* [What this task involves] As you work through the listing, transcribe every line exactly as it reads.

* [Records for the exercise]
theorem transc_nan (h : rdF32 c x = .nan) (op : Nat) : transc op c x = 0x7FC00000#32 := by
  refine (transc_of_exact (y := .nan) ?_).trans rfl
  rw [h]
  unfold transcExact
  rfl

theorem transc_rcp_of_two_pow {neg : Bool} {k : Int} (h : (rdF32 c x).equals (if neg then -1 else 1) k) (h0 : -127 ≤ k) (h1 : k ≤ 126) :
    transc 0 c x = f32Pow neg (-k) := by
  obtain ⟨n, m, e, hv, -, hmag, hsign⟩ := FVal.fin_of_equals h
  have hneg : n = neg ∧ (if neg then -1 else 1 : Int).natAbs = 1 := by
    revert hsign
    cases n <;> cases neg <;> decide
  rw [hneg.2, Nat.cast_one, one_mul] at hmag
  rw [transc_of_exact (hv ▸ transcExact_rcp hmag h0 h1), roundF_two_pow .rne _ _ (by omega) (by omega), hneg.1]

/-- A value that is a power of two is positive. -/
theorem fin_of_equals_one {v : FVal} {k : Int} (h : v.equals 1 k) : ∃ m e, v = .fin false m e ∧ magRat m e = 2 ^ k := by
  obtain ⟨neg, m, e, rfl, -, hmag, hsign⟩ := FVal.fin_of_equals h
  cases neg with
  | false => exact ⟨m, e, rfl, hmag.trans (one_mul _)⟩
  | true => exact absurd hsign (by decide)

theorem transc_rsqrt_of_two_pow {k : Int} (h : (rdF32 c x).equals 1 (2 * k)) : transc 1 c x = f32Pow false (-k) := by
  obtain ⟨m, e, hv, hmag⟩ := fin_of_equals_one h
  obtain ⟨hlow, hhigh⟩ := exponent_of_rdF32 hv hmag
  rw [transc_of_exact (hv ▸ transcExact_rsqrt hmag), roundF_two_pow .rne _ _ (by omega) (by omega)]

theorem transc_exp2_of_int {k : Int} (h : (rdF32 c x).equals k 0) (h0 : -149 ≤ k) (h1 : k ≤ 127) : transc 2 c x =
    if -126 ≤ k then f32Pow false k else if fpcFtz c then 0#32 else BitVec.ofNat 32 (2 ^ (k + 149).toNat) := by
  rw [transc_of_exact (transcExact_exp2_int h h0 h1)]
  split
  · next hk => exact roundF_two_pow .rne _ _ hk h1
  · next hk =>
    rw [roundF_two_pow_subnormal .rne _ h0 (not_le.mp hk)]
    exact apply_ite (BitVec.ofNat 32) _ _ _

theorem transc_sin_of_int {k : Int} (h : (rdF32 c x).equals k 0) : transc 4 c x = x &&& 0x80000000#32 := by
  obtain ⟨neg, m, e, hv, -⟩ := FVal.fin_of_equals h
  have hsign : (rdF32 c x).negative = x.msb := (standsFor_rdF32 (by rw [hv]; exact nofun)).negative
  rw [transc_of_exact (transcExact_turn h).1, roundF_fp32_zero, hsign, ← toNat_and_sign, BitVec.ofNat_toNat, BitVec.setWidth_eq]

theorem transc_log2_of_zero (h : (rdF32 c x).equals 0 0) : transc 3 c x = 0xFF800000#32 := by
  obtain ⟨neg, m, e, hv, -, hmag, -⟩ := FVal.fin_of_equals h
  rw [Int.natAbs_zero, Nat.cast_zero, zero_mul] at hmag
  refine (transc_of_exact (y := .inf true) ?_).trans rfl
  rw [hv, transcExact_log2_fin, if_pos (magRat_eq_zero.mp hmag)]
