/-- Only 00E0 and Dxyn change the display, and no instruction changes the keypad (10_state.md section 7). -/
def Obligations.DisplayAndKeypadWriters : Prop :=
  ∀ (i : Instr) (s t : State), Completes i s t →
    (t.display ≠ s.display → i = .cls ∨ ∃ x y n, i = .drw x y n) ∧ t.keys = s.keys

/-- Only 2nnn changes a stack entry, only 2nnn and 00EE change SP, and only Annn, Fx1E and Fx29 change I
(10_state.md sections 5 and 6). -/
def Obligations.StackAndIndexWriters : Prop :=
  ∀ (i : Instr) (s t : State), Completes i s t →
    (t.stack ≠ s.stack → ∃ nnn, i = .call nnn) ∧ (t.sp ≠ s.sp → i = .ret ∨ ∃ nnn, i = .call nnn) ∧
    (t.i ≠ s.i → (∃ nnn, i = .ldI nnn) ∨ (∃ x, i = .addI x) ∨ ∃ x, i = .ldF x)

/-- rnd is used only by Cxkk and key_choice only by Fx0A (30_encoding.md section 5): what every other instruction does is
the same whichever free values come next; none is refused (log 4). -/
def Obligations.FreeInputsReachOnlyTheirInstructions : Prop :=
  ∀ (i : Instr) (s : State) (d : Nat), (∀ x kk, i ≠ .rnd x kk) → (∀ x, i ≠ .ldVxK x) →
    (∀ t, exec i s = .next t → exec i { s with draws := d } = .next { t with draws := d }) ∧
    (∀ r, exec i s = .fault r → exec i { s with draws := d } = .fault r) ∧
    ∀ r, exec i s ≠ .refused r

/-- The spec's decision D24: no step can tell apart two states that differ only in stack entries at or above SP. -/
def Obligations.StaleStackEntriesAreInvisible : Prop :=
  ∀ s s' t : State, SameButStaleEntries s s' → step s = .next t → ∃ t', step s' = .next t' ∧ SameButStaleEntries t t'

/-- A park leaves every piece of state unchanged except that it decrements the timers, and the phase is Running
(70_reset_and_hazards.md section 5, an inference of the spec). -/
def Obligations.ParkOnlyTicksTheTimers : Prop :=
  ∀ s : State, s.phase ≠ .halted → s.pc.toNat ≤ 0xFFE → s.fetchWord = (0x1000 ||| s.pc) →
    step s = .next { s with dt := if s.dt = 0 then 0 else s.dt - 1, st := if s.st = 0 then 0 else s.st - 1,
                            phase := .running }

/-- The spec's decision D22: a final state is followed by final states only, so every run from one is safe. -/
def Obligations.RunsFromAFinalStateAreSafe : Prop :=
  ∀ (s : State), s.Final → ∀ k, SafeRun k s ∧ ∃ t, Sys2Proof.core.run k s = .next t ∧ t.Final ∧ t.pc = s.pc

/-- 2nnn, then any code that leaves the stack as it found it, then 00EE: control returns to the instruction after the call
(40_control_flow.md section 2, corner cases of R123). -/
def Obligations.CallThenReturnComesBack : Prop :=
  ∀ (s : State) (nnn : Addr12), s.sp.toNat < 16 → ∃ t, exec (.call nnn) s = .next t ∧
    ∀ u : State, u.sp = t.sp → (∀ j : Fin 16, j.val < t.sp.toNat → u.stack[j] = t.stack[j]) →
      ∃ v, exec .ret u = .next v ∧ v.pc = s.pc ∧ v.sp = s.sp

* [Answer for the task]
theorem transc_nan (h : rdF32 c x = .nan) (op : Nat) : transc op c x = 0x7FC00000#32 := by
  refine (transc_of_exact (y := .nan) ?_).trans rfl
  rw [h]
  unfold transcExact
  rfl

theorem transc_rcp_of_two_pow {neg : Bool} {k : Int} (h : (rdF32 c x).equals (if neg then -1 else 1) k) (h0 : -127 ≤ k) (h1 : k ≤ 126) :
    transc 0 c x = f32Pow neg (-k) := by
  obtain ⟨n, m, e, hv, -, hmag, hsign⟩ := FVal.fin_of_equals h
  have hneg : n = neg ∧ (if neg then -1 else 1 : Int).natAbs = 1 := by
    revert hsign
    cases n <;> cases neg <;> decide
  rw [hneg.2, Nat.cast_one, one_mul] at hmag
  rw [transc_of_exact (hv ▸ transcExact_rcp hmag h0 h1), roundF_two_pow .rne _ _ (by omega) (by omega), hneg.1]

/-- A value that is a power of two is positive. -/
theorem fin_of_equals_one {v : FVal} {k : Int} (h : v.equals 1 k) : ∃ m e, v = .fin false m e ∧ magRat m e = 2 ^ k := by
  obtain ⟨neg, m, e, rfl, -, hmag, hsign⟩ := FVal.fin_of_equals h
  cases neg with
  | false => exact ⟨m, e, rfl, hmag.trans (one_mul _)⟩
  | true => exact absurd hsign (by decide)

theorem transc_rsqrt_of_two_pow {k : Int} (h : (rdF32 c x).equals 1 (2 * k)) : transc 1 c x = f32Pow false (-k) := by
  obtain ⟨m, e, hv, hmag⟩ := fin_of_equals_one h
  obtain ⟨hlow, hhigh⟩ := exponent_of_rdF32 hv hmag
  rw [transc_of_exact (hv ▸ transcExact_rsqrt hmag), roundF_two_pow .rne _ _ (by omega) (by omega)]

theorem transc_exp2_of_int {k : Int} (h : (rdF32 c x).equals k 0) (h0 : -149 ≤ k) (h1 : k ≤ 127) : transc 2 c x =
    if -126 ≤ k then f32Pow false k else if fpcFtz c then 0#32 else BitVec.ofNat 32 (2 ^ (k + 149).toNat) := by
  rw [transc_of_exact (transcExact_exp2_int h h0 h1)]
  split
  · next hk => exact roundF_two_pow .rne _ _ hk h1
  · next hk =>
    rw [roundF_two_pow_subnormal .rne _ h0 (not_le.mp hk)]
    exact apply_ite (BitVec.ofNat 32) _ _ _

theorem transc_sin_of_int {k : Int} (h : (rdF32 c x).equals k 0) : transc 4 c x = x &&& 0x80000000#32 := by
  obtain ⟨neg, m, e, hv, -⟩ := FVal.fin_of_equals h
  have hsign : (rdF32 c x).negative = x.msb := (standsFor_rdF32 (by rw [hv]; exact nofun)).negative
  rw [transc_of_exact (transcExact_turn h).1, roundF_fp32_zero, hsign, ← toNat_and_sign, BitVec.ofNat_toNat, BitVec.setWidth_eq]

theorem transc_log2_of_zero (h : (rdF32 c x).equals 0 0) : transc 3 c x = 0xFF800000#32 := by
  obtain ⟨neg, m, e, hv, -, hmag, -⟩ := FVal.fin_of_equals h
  rw [Int.natAbs_zero, Nat.cast_zero, zero_mul] at hmag
  refine (transc_of_exact (y := .inf true) ?_).trans rfl
  rw [hv, transcExact_log2_fin, if_pos (magRat_eq_zero.mp hmag)]
/-- Only 00E0 and Dxyn change the display, and no instruction changes the keypad (10_state.md section 7). -/
def Obligations.DisplayAndKeypadWriters : Prop :=
  ∀ (i : Instr) (s t : State), Completes i s t →
    (t.display ≠ s.display → i = .cls ∨ ∃ x y n, i = .drw x y n) ∧ t.keys = s.keys

/-- Only 2nnn changes a stack entry, only 2nnn and 00EE change SP, and only Annn, Fx1E and Fx29 change I
(10_state.md sections 5 and 6). -/
def Obligations.StackAndIndexWriters : Prop :=
  ∀ (i : Instr) (s t : State), Completes i s t →
    (t.stack ≠ s.stack → ∃ nnn, i = .call nnn) ∧ (t.sp ≠ s.sp → i = .ret ∨ ∃ nnn, i = .call nnn) ∧
    (t.i ≠ s.i → (∃ nnn, i = .ldI nnn) ∨ (∃ x, i = .addI x) ∨ ∃ x, i = .ldF x)

/-- rnd is used only by Cxkk and key_choice only by Fx0A (30_encoding.md section 5): what every other instruction does is
the same whichever free values come next; none is refused (log 4). -/
def Obligations.FreeInputsReachOnlyTheirInstructions : Prop :=
  ∀ (i : Instr) (s : State) (d : Nat), (∀ x kk, i ≠ .rnd x kk) → (∀ x, i ≠ .ldVxK x) →
    (∀ t, exec i s = .next t → exec i { s with draws := d } = .next { t with draws := d }) ∧
    (∀ r, exec i s = .fault r → exec i { s with draws := d } = .fault r) ∧
    ∀ r, exec i s ≠ .refused r

/-- The spec's decision D24: no step can tell apart two states that differ only in stack entries at or above SP. -/
def Obligations.StaleStackEntriesAreInvisible : Prop :=
  ∀ s s' t : State, SameButStaleEntries s s' → step s = .next t → ∃ t', step s' = .next t' ∧ SameButStaleEntries t t'

/-- A park leaves every piece of state unchanged except that it decrements the timers, and the phase is Running
(70_reset_and_hazards.md section 5, an inference of the spec). -/
def Obligations.ParkOnlyTicksTheTimers : Prop :=
  ∀ s : State, s.phase ≠ .halted → s.pc.toNat ≤ 0xFFE → s.fetchWord = (0x1000 ||| s.pc) →
    step s = .next { s with dt := if s.dt = 0 then 0 else s.dt - 1, st := if s.st = 0 then 0 else s.st - 1,
                            phase := .running }

/-- The spec's decision D22: a final state is followed by final states only, so every run from one is safe. -/
def Obligations.RunsFromAFinalStateAreSafe : Prop :=
  ∀ (s : State), s.Final → ∀ k, SafeRun k s ∧ ∃ t, Sys2Proof.core.run k s = .next t ∧ t.Final ∧ t.pc = s.pc

/-- 2nnn, then any code that leaves the stack as it found it, then 00EE: control returns to the instruction after the call
(40_control_flow.md section 2, corner cases of R123). -/
def Obligations.CallThenReturnComesBack : Prop :=
  ∀ (s : State) (nnn : Addr12), s.sp.toNat < 16 → ∃ t, exec (.call nnn) s = .next t ∧
    ∀ u : State, u.sp = t.sp → (∀ j : Fin 16, j.val < t.sp.toNat → u.stack[j] = t.stack[j]) →
      ∃ v, exec .ret u = .next v ∧ v.pc = s.pc ∧ v.sp = s.sp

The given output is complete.